### PROBLEM TO WORK ON
Although the data below holds other lines too, output only those from the line with "is shown. -/" up to and including the line with "(bad = false → kind = 2", exactly as they appear.

--

/-- Settles O41: the scan and the probe by what they leave of the tables, the end by the port that takes a checkpoint. -/
theorem rebuildRecoversTheMap : Obligations.RebuildRecoversTheMap := by
  unfold Obligations.RebuildRecoversTheMap
  refine ⟨fun s a found hr hm => completesThen_eq rfl (rebuildMediaCacheScan_eq hr hm found) (scan_clause _ a found),
    fun s a band found chunks tail hr hm hk hp => ?probe, fun s valuesA valuesB ha hm =>
      ⟨fun hA hB => completesThen_eq rfl (rebuildDone_scanned ha hm hA hB valuesA valuesB) (rebuildDone_clause _ _ _),
        fun h => completesThen_eq rfl (rebuildDone_waits h _ _) rfl⟩⟩
  cases found with
  | none =>
    obtain ⟨hprobed, hband, hkeep⟩ := blank_frame s.chip a (bandKey a band)
    refine completesThen_eq rfl (rebuildBandProbe_blank hr hm hk hp)
      ⟨hprobed, fun b _ hb => ?_, fun z hz => (nomatch hz), hkeep⟩
    rw [hband, hb]
    rfl
  | some z =>
    by_cases hz : zoneAct z.zone = a ∧ ((s.chip.zone z.zone).kind = 1 ∨ (s.chip.zone z.zone).kind = 2)
    · obtain ⟨ha, hkind⟩ := hz
      obtain ⟨hprobed, hkeep⟩ := probeNamed_frame s.chip a (bandKey a band) z (scanEnd z.tag chunks tail)
      refine completesThen_eq rfl (rebuildBandProbe_named hr hm hk hp ha hkind)
        ⟨by rw [Chip.probed_noteScanned, hprobed], fun _ h => (nomatch h), fun y hy _ _ => ?_,
          hkeep.noteScanned a (by decide)⟩
      cases hy
      refine ⟨fun hf => (probeNamed_first hf _ _).noteScanned a, fun l tag b hf hl hne => ?_⟩
      have hn := Chip.namedBefore_single hf hl
      refine ⟨fun ht hb hs => ?_, fun ht => ?_⟩
      · rw [Chip.band_noteScanned]
        exact probeNamed_older hn ht hb hs _
      · obtain ⟨htakes, hother⟩ := probeNamed_newer hn ht hne (scanEnd z.tag chunks tail)
        exact ⟨htakes.noteScanned a, fun hb hs => (Chip.band_noteScanned _ _ _).trans (hother b hb hs)⟩
    · refine completesThen_eq rfl (rebuildBandProbe_other hr hm hk hp hz)
        ⟨by rw [Chip.probed_noteScanned, Chip.probing, Chip.rebuild_setRebuild_self], fun _ h => (nomatch h),
          fun y hy ha hkind => ?_, ((Keeps.refl _ _).setRebuild a _ (by decide)).noteScanned a (by decide)⟩
      cases hy
      exact absurd ⟨ha, hkind⟩ hz

end Sys2Proof.Machine
end

section
/-! ## The jobs of SEC and its roots (R59, R249, R251, R252, O43) -/

namespace Sys2Proof.Machine

open Sys2Proof

variable {c d e : Chip}

/-- A meaning that answers a chip completes with what holds of it, where the pins do not matter. -/
theorem completes_unpinned {i : Instr} {s : State} {P : Chip → Prop} (h : exec i s = s.next c) (he : c = d) (hP : P d)
    (hs : ∀ x : Chip, P x → P x.settle) : Completes i s P := completes_eq h he (hs d hP)

/-! ### GO (R251, R252) -/

/-- The chip at GO: the KIND asked for stands and no image step has failed. -/
def Chip.secAsked (c : Chip) (kind : Nat) : Chip := (c.setFld R.SEC_JOB_CTRL 1 0 kind).setFld R.SEC_JOB_CTRL 19 16 0

/-- The chip once a job has started. -/
def Chip.secStarted (c : Chip) (j : SecJob) : Chip :=
  let d := ((c.secAsked j.kind).setFld R.SEC_JOB_CTRL 26 24 0).setBit R.SEC_JOB_CTRL 30 true
  { d with sec := { c.sec with job := some j } }

@[simp] theorem Chip.memReadable_setFld (c : Chip) (k hi lo v a n : Nat) :
    (c.setFld k hi lo v).memReadable a n = c.memReadable a n := rfl

theorem secGo_starts {kind a n : Nat} (ha : c.alive = true) (hk : kind ≠ 3)
    (hsrc : (c.reg R.SEC_JOB_SRC_LO).toNat + c.fld R.SEC_JOB_SRC_HI 3 0 * 2 ^ 32 = a)
    (hlen : (c.reg R.SEC_JOB_LEN).toNat = n) (hj : c.sec.job = none) (hn : 0 < n) (hr : c.memReadable a n = true) :
    secGo c kind = c.secStarted ⟨kind, a, n⟩ := by
  unfold secGo
  rw [if_neg (by simp [ha]), hsrc, hlen]
  exact if_neg (by simp [hj, hk, hn.ne', hr])

theorem secGo_refused {kind a n : Nat} (ha : c.alive = true)
    (hsrc : (c.reg R.SEC_JOB_SRC_LO).toNat + c.fld R.SEC_JOB_SRC_HI 3 0 * 2 ^ 32 = a)
    (hlen : (c.reg R.SEC_JOB_LEN).toNat = n) (h : c.sec.job ≠ none ∨ n = 0 ∨ c.memReadable a n = false) :
    secGo c kind = ((c.secAsked kind).setFld R.SEC_JOB_CTRL 26 24 2).fault 0x1A 3 := by
  unfold secGo
  rw [if_neg (by simp [ha]), hsrc, hlen]
  refine if_pos ?_
  rcases h with h | h | h
  · rw [Option.isSome_iff_ne_none.2 h, Bool.true_or, Bool.true_or, Bool.true_or]
  · simp [h]
  · simp [h]

theorem onlyRegs_secAsked (c : Chip) (kind : Nat) : OnlyRegs [R.SEC_JOB_CTRL] c (c.secAsked kind) :=
  ((OnlyRegs.refl c _).setFld _ _ _ _ (by decide)).setFld _ _ _ _ (by decide)

theorem keeps_secAsked (c : Chip) (kind : Nat) : Keeps [.regs] c (c.secAsked kind) :=
  ((Keeps.refl _ c).setFld _ _ _ _ (by decide)).setFld _ _ _ _ (by decide)

/-- What a job that starts shows (R251). -/
theorem secStarted_clause (c : Chip) (j : SecJob) (hk : j.kind < 4) :
    let d := c.secStarted j
    d.bit R.SEC_JOB_CTRL 30 = true ∧ d.fld R.SEC_JOB_CTRL 26 24 = 0 ∧ d.fld R.SEC_JOB_CTRL 1 0 = j.kind ∧
    d.sec = { c.sec with job := some j } ∧ OnlyRegs [R.SEC_JOB_CTRL] c d ∧ Keeps [.regs, .sec] c d := by
  set f := (c.secAsked j.kind).setFld R.SEC_JOB_CTRL 26 24 0 with hf
  have hres : f.fld R.SEC_JOB_CTRL 26 24 = 0 := Chip.fld_setFld_self _ _ _ (by decide)
  have hkind : f.fld R.SEC_JOB_CTRL 1 0 = j.kind := by
    rw [hf, Chip.fld_setFld_ne _ _ _ _ (by decide), Chip.secAsked, Chip.fld_setFld_ne _ _ _ _ (by decide),
      Chip.fld_setFld_self _ _ _ (by decide)]
    exact Nat.mod_eq_of_lt hk
  refine ⟨f.bit_setBit_self _ _ _ (by decide), (f.fld_setBit _ _ _ _ (by decide)).trans hres,
    (f.fld_setBit _ _ _ _ (by decide)).trans hkind, rfl, ?_, ?_⟩
  · exact ((onlyRegs_secAsked c _).setFld _ _ _ _ (by decide)).setBit _ _ _ (by decide)
  · exact Keeps.withSec ((((keeps_secAsked c _).mono (by decide)).setFld _ _ _ _ (by decide)).setBit _ _ _ (by decide)) _
      (by decide)

/-- What a refused GO shows (R252). -/
theorem secRefused_clause (c : Chip) (kind : Nat) :
    let d := ((c.secAsked kind).setFld R.SEC_JOB_CTRL 26 24 2).fault 0x1A 3
    d.fld R.SEC_JOB_CTRL 26 24 = 2 ∧ d.bit (pFault 0x1A) 3 = true ∧
    RegsOnly [R.SEC_JOB_CTRL, pFault 0x1A, pIntStatus 0x1A] c d := by
  set f := (c.secAsked kind).setFld R.SEC_JOB_CTRL 26 24 2
  have hres : f.fld R.SEC_JOB_CTRL 26 24 = 2 := Chip.fld_setFld_self _ _ _ (by decide)
  refine ⟨(Chip.fld_of_reg _ (f.reg_fault _ _ _ (by decide) (by decide)) _ _).trans hres, f.bit_fault _ _ (by decide), ?_, ?_⟩
  · exact (((keeps_secAsked c kind).mono (by decide)).setFld _ _ _ _ (by decide)).fault _ _ (by decide) (by decide)
  · exact ((((onlyRegs_secAsked c kind).mono (by decide)).setFld _ _ _ _ (by decide))).fault _ _ (by decide) (by decide)

theorem exec_secJob (s : State) {row : Instr} {kind : Nat}
    (h : (row = .secSha256Job ∧ kind = 0) ∨ (row = .secCrc32cJob ∧ kind = 1) ∨ (row = .secImgVerifyJob ∧ kind = 2)) :
    exec row s = s.next (secGo s.chip kind) ∧ kind < 3 := by
  rcases h with ⟨rfl, rfl⟩ | ⟨rfl, rfl⟩ | ⟨rfl, rfl⟩ <;> exact ⟨rfl, by decide⟩

/-! ### The end of a job (R59, R252) -/

/-- The chip that has read a job's range, with the job gone and BUSY 0. -/
def Chip.secClosed (c : Chip) : Chip :=
  Chip.setBit { c with sec := { c.sec with job := none } } R.SEC_JOB_CTRL 30 false

/-- The chip with a job's outcome: the bytes read, whether a word carried poison, and the signature's check. -/
def Chip.secShown (c : Chip) (kind : Nat) (bs : List Byte) (bad good : Bool) : Chip :=
  if bad then c.setFld R.SEC_JOB_CTRL 26 24 3
  else if kind = 0 then (c.putDigest (sha256 bs)).setFld R.SEC_JOB_CTRL 26 24 1
  else if kind = 1 then (c.setReg (R.SEC_DIGEST 0) (crc32c bs)).setFld R.SEC_JOB_CTRL 26 24 1
  else (c.setFld R.SEC_JOB_CTRL 26 24 (if c.imageStep bs good = 0 then 1 else 4)).setFld R.SEC_JOB_CTRL 19 16
    (c.imageStep bs good)

theorem secJobDone_eq {j : SecJob} {bs : List Byte} {bad : Bool} (ha : c.alive = true) (hj : c.sec.job = some j)
    (hr : c.readRange j.src j.len = (bs, bad, e)) (good : Bool) :
    secJobDone c good = (e.secClosed.secShown j.kind bs bad good).raise 0x1A 0 := by
  unfold secJobDone
  rw [hj]
  dsimp only
  rw [if_neg (by simp [ha]), hr]
  rfl

theorem Chip.imageStep_lt (c : Chip) (bs : List Byte) (good : Bool) : c.imageStep bs good < 16 := by
  unfold Chip.imageStep Chip.headerStep
  dsimp only
  split_ifs <;> omega

theorem Chip.imageStep_secClosed (c : Chip) (bs : List Byte) (good : Bool) :
    c.secClosed.imageStep bs good = c.imageStep bs good := rfl

/-- The registers of a digest are distinct. -/
theorem secDigest_inj {i j : Nat} : R.SEC_DIGEST i = R.SEC_DIGEST j ↔ i = j := by
  unfold R.SEC_DIGEST
  omega

theorem secDigest_ne (i : Nat) {k : Nat} (h : k < 0x1A0A0) : R.SEC_DIGEST i ≠ k := by
  unfold R.SEC_DIGEST
  omega

/-- Words set in turn, each in its own register, read back. -/
theorem Chip.reg_setRegs {f : Nat → Nat} (hf : ∀ i j, f i = f j → i = j) (v : Nat → Word) (i : Nat) (l : List Nat) :
    ∀ c : Chip, (l.foldl (fun c i => Chip.setReg c (f i) (v i)) c).reg (f i) = if i ∈ l then v i else c.reg (f i) := by
  induction l with
  | nil => exact fun _ => rfl
  | cons j l ih =>
    intro c
    rw [List.foldl_cons, ih, Chip.reg_setReg]
    by_cases hij : i = j
    · simp [hij]
    · simp [hij, show f i ≠ f j from fun h => hij (hf i j h)]

theorem Chip.reg_putDigest (c : Chip) (h : BitVec 256) {i : Nat} (hi : i < 8) : (c.putDigest h).reg (R.SEC_DIGEST i) =
    BitVec.ofNat 32 (leAt (leBytes 32 h.toNat).reverse (4 * i) 4) := by
  unfold Chip.putDigest
  dsimp only
  rw [Chip.reg_setRegs (fun _ _ => secDigest_inj.1) (fun i => BitVec.ofNat 32 (leAt (leBytes 32 h.toNat).reverse (4 * i) 4)),
    if_pos (List.mem_range.2 hi)]

theorem keeps_secShown (c : Chip) (kind : Nat) (bs : List Byte) (bad good : Bool) :
    Keeps [.regs] c (c.secShown kind bs bad good) :=
  have h := Keeps.refl [.regs] c
  .ite (fun _ => h.setFld _ _ _ _ (by decide)) fun _ => .ite
    (fun _ => (Keeps.foldl _ _ (fun _ _ _ h => h.setReg _ _ (by decide)) h).setFld _ _ _ _ (by decide)) fun _ => .ite
    (fun _ => (h.setReg _ _ (by decide)).setFld _ _ _ _ (by decide)) fun _ =>
    (h.setFld _ _ _ _ (by decide)).setFld _ _ _ _ (by decide)

/-- The registers of a digest (R252). -/
def digestRegs : List Nat := (List.range 8).map R.SEC_DIGEST

theorem onlyRegs_putDigest (c : Chip) (h : BitVec 256) : OnlyRegs digestRegs c (c.putDigest h) := by
  unfold Chip.putDigest
  exact .foldl _ _ (fun _ _ hi h => h.setReg _ _ (List.mem_map_of_mem hi)) (.refl c _)

theorem onlyRegs_secShown (c : Chip) (kind : Nat) (bs : List Byte) (bad good : Bool) :
    OnlyRegs (R.SEC_JOB_CTRL :: digestRegs) c (c.secShown kind bs bad good) := by
  have h := OnlyRegs.refl c (R.SEC_JOB_CTRL :: digestRegs)
  exact .ite (fun _ => h.setFld _ _ _ _ (by decide)) fun _ => .ite
    (fun _ => ((onlyRegs_putDigest c _).mono fun _ => List.mem_cons_of_mem _).setFld _ _ _ _ (by decide)) fun _ => .ite
    (fun _ => (h.setReg _ _ (by decide)).setFld _ _ _ _ (by decide)) fun _ =>
    (h.setFld _ _ _ _ (by decide)).setFld _ _ _ _ (by decide)

/-- BUSY stands as the outcome is shown. -/
theorem Chip.busy_secShown (c : Chip) (kind : Nat) (bs : List Byte) (bad good : Bool) :
    (c.secShown kind bs bad good).bit R.SEC_JOB_CTRL 30 = c.bit R.SEC_JOB_CTRL 30 := by
  have hres (f : Chip) (n : Nat) : (f.setFld R.SEC_JOB_CTRL 26 24 n).bit R.SEC_JOB_CTRL 30 = f.bit R.SEC_JOB_CTRL 30 :=
    (f.bit_setFld _ _ _ _ (by decide)).trans (if_neg (by decide))
  unfold Chip.secShown
  split
  · exact hres c 3
  split
  · exact (hres _ 1).trans (c.bit_of_reg (onlyRegs_putDigest c _ _ (by decide)) 30)
  split
  · exact (hres _ 1).trans (c.bit_of_reg (c.reg_setReg_ne _ (by decide)) 30)
  · exact ((Chip.bit_setFld _ _ _ _ _ (by decide)).trans (if_neg (by decide))).trans (hres c _)

/-- What the end of a job shows of its range (R252). -/
theorem secShown_clause (c : Chip) (kind : Nat) (bs : List Byte) (bad good : Bool) :
    let d := c.secShown kind bs bad good
    (bad = true → d.fld R.SEC_JOB_CTRL 26 24 = 3 ∧ ∀ i < 8, d.reg (R.SEC_DIGEST i) = c.reg (R.SEC_DIGEST i)) ∧
    (bad = false → kind = 0 → d.fld R.SEC_JOB_CTRL 26 24 = 1 ∧ ∀ i < 8, d.reg (R.SEC_DIGEST i) =
      BitVec.ofNat 32 (leAt (leBytes 32 (sha256 bs).toNat).reverse (4 * i) 4)) ∧
    (bad = false → kind = 1 → d.fld R.SEC_JOB_CTRL 26 24 = 1 ∧ d.reg (R.SEC_DIGEST 0) = crc32c bs) ∧
    (bad = false → kind = 2 → d.fld R.SEC_JOB_CTRL 26 24 = (if c.imageStep bs good = 0 then 1 else 4) ∧
      d.fld R.SEC_JOB_CTRL 19 16 = c.imageStep bs good) := by
  intro d
  have hdig (f : Chip) (n i : Nat) : (f.setFld R.SEC_JOB_CTRL 26 24 n).reg (R.SEC_DIGEST i) = f.reg (R.SEC_DIGEST i) :=
    f.reg_setFld_ne _ _ _ (secDigest_ne i (by decide))
  have hres (f : Chip) {n : Nat} (hn : n < 8) : (f.setFld R.SEC_JOB_CTRL 26 24 n).fld R.SEC_JOB_CTRL 26 24 = n :=
    (f.fld_setFld_self _ _ (by decide)).trans (Nat.mod_eq_of_lt hn)
  refine ⟨?_, ?_, ?_, ?_⟩
  · rintro rfl
    exact ⟨hres c (by decide), fun i _ => hdig c 3 i⟩
  · rintro rfl rfl
    exact ⟨hres _ (by decide), fun i hi => (hdig _ 1 i).trans (c.reg_putDigest _ hi)⟩
  · rintro rfl rfl
    exact ⟨hres _ (by decide), (hdig _ 1 0).trans (c.reg_setReg_self _ _)⟩
  · rintro rfl rfl
    refine ⟨(Chip.fld_setFld_ne _ _ _ _ (by decide)).trans (hres c (by split <;> decide)), ?_⟩
    exact (Chip.fld_setFld_self _ _ _ (by decide)).trans (Nat.mod_eq_of_lt (c.imageStep_lt bs good))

--

### WRITTEN REPLY
/-- BUSY stands as the outcome is shown. -/
theorem Chip.busy_secShown (c : Chip) (kind : Nat) (bs : List Byte) (bad good : Bool) :
    (c.secShown kind bs bad good).bit R.SEC_JOB_CTRL 30 = c.bit R.SEC_JOB_CTRL 30 := by
  have hres (f : Chip) (n : Nat) : (f.setFld R.SEC_JOB_CTRL 26 24 n).bit R.SEC_JOB_CTRL 30 = f.bit R.SEC_JOB_CTRL 30 :=
    (f.bit_setFld _ _ _ _ (by decide)).trans (if_neg (by decide))
  unfold Chip.secShown
  split
  · exact hres c 3
  split
  · exact (hres _ 1).trans (c.bit_of_reg (onlyRegs_putDigest c _ _ (by decide)) 30)
  split
  · exact (hres _ 1).trans (c.bit_of_reg (c.reg_setReg_ne _ (by decide)) 30)
  · exact ((Chip.bit_setFld _ _ _ _ _ (by decide)).trans (if_neg (by decide))).trans (hres c _)

/-- What the end of a job shows of its range (R252). -/
theorem secShown_clause (c : Chip) (kind : Nat) (bs : List Byte) (bad good : Bool) :
    let d := c.secShown kind bs bad good
    (bad = true → d.fld R.SEC_JOB_CTRL 26 24 = 3 ∧ ∀ i < 8, d.reg (R.SEC_DIGEST i) = c.reg (R.SEC_DIGEST i)) ∧
    (bad = false → kind = 0 → d.fld R.SEC_JOB_CTRL 26 24 = 1 ∧ ∀ i < 8, d.reg (R.SEC_DIGEST i) =
      BitVec.ofNat 32 (leAt (leBytes 32 (sha256 bs).toNat).reverse (4 * i) 4)) ∧
    (bad = false → kind = 1 → d.fld R.SEC_JOB_CTRL 26 24 = 1 ∧ d.reg (R.SEC_DIGEST 0) = crc32c bs) ∧
    (bad = false → kind = 2 → d.fld R.SEC_JOB_CTRL 26 24 = (if c.imageStep bs good = 0 then 1 else 4) ∧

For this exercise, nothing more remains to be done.